EXCERPTED DATA Block Start
-- ==== Sys2Proof/Machine/Ops.lean ====
section
/-! DEFINITION. The shared operations over the block buffer and the registers: reading and writing `BUF`, recording an error
and recovering from it, answering the host. -/

namespace Sys2Proof.Machine

/-! ### The block buffer (20_memory.md R53) -/

/-- An index of `BUF`: 0 to 63, so that no operation can name a byte the buffer does not have. -/
abbrev BufIdx := Fin 64

/-- What an unlisted index of `BUF` reads as (assumption 2: DESIGN CHOICE, unsafe). -/
def Memory.unlisted : Byte := 0#8

/-- The byte of cell `k`, over the raw list. -/
def cellRead (m : List Host.Cell) (k : Nat) : Byte :=
  match m with
  | [] => Memory.unlisted
  | c :: rest => if c.1 = k then c.2 else cellRead rest k

/-- The list with cell `k` holding `b`: the cell stands at its place in the order, and is left out when `b` is what an
unlisted index reads as. -/
def cellWrite (m : List Host.Cell) (k : Nat) (b : Byte) : List Host.Cell :=
  match m with
  | [] => if b = Memory.unlisted then [] else [(k, b)]
  | c :: rest =>
    if c.1 < k then c :: cellWrite rest k b
    else
      let after := if c.1 = k then rest else c :: rest
      if b = Memory.unlisted then after else (k, b) :: after

/-- The cells from index `lo` on are in the canonical form. -/
def cellsFrom (lo : Nat) (m : List Host.Cell) : Bool :=
  match m with
  | [] => true
  | c :: rest => lo ≤ c.1 && c.1 < 64 && c.2 != Memory.unlisted && cellsFrom (c.1 + 1) rest

/-- The canonical form of a buffer: indices strictly rising and below 64, no cell holding the unlisted value. -/
def Memory.wf (m : Memory) : Bool := cellsFrom 0 m

/-- `BUF[k]`. -/
def Memory.read (m : Memory) (k : BufIdx) : Byte := cellRead m k.val

/-- `BUF[k] <- b`. -/
def Memory.write (m : Memory) (k : BufIdx) (b : Byte) : Memory := cellWrite m k.val b

/-- `MemRead(4*j, 4)` (00_scope.md R13, 41_compression.md R121). -/
def Memory.word (m : Memory) (j : Fin 16) : Word :=
  le32 (m.read ⟨4 * j.val, by omega⟩) (m.read ⟨4 * j.val + 1, by omega⟩)
    (m.read ⟨4 * j.val + 2, by omega⟩) (m.read ⟨4 * j.val + 3, by omega⟩)

/-- `for k in lo .. hi: MemWrite(k, 1, 0x00)`; empty when `hi < lo` (40_padding.md R106). -/
def Memory.zeroFill (m : Memory) (lo hi : Nat) : Memory :=
  (List.finRange 64).foldl (fun m k => if lo ≤ k.val ∧ k.val ≤ hi then m.write k 0#8 else m) m

/-- `MemWrite(56, 8, L)`: `BUF[56..63] <- LE64(L)` (40_padding.md R106). -/
def Memory.writeLength (m : Memory) (n : BitVec 64) : Memory :=
  (List.finRange 8).foldl
    (fun m j => m.write ⟨56 + j.val, by omega⟩ (n.extractLsb' (8 * j.val) 8)) m

/-- `BUF[0..63]`, in order. -/
def Memory.bytes (m : Memory) : List Byte := (List.finRange 64).map m.read

/-- The tail position `CNT mod 64` (20_memory.md R53). -/
def tailIdx (cnt : BitVec 61) : BufIdx := ⟨cnt.toNat % 64, Nat.mod_lt _ (by decide)⟩

/-! ### Errors: entry and recovery -/

/-- `raise E`: the entry into an error. It sets the error's sticky flag and does nothing else: no register is saved, no mode
changes and control goes nowhere (00_scope.md R13, 60_exceptions.md R220, R226). -/
def raiseError (e : ErrorKind) (s : State) : State :=
  match e with
  | .len => { s with errLen := true }
  | .seq => { s with errSeq := true }
  | .cmd => { s with errCmd := true }

/-- The recovery from errors, which INIT performs: every flag is cleared (60_exceptions.md R227). -/
def clearErrors (s : State) : State := { s with errLen := false, errSeq := false, errCmd := false }

/-! ### Answering the host (42_driver.md R160) -/

/-- The access returns `v`. -/
def respond (v : Word) (s : State) : State := { s with rdata := some v }

/-- The access returns nothing. -/
def noResponse (s : State) : State := { s with rdata := none }

/-- The reset event, between two accesses or in the middle of one: the state of reset, whatever had run; what still waits at
the inputs stays there (70_reset_and_hazards.md R250 to R252; assumption 12: DEDUCED, unsafe). -/
def resetEvent (waiting : List Input) : State := { State.reset with inputs := waiting }

/-- `f` applied to the next state, if there is one. -/
def mapNext (f : State → State) (o : Host.Outcome State Fault Refusal) : Host.Outcome State Fault Refusal :=
  match o with
  | .next s => .next (f s)
  | .fault r => .fault r
  | .refused r => .refused r

end Sys2Proof.Machine
end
EXCERPTED DATA Block End
_TASK TO CARRY OUT:_
Among the records above, extract exactly the lines from the line with "(fun m j =>" to the line with "changes and control", both lines included, and leave out the rest.

_THE ANSWER:_
    (fun m j => m.write ⟨56 + j.val, by omega⟩ (n.extractLsb' (8 * j.val) 8)) m

/-- `BUF[0..63]`, in order. -/
def Memory.bytes (m : Memory) : List Byte := (List.finRange 64).map m.read

/-- The tail position `CNT mod 64` (20_memory.md R53). -/
def tailIdx (cnt : BitVec 61) : BufIdx := ⟨cnt.toNat % 64, Nat.mod_lt _ (by decide)⟩

/-! ### Errors: entry and recovery -/

/-- `raise E`: the entry into an error. It sets the error's sticky flag and does nothing else: no register is saved, no mode
changes and control goes nowhere (00_scope.md R13, 60_exceptions.md R220, R226). -/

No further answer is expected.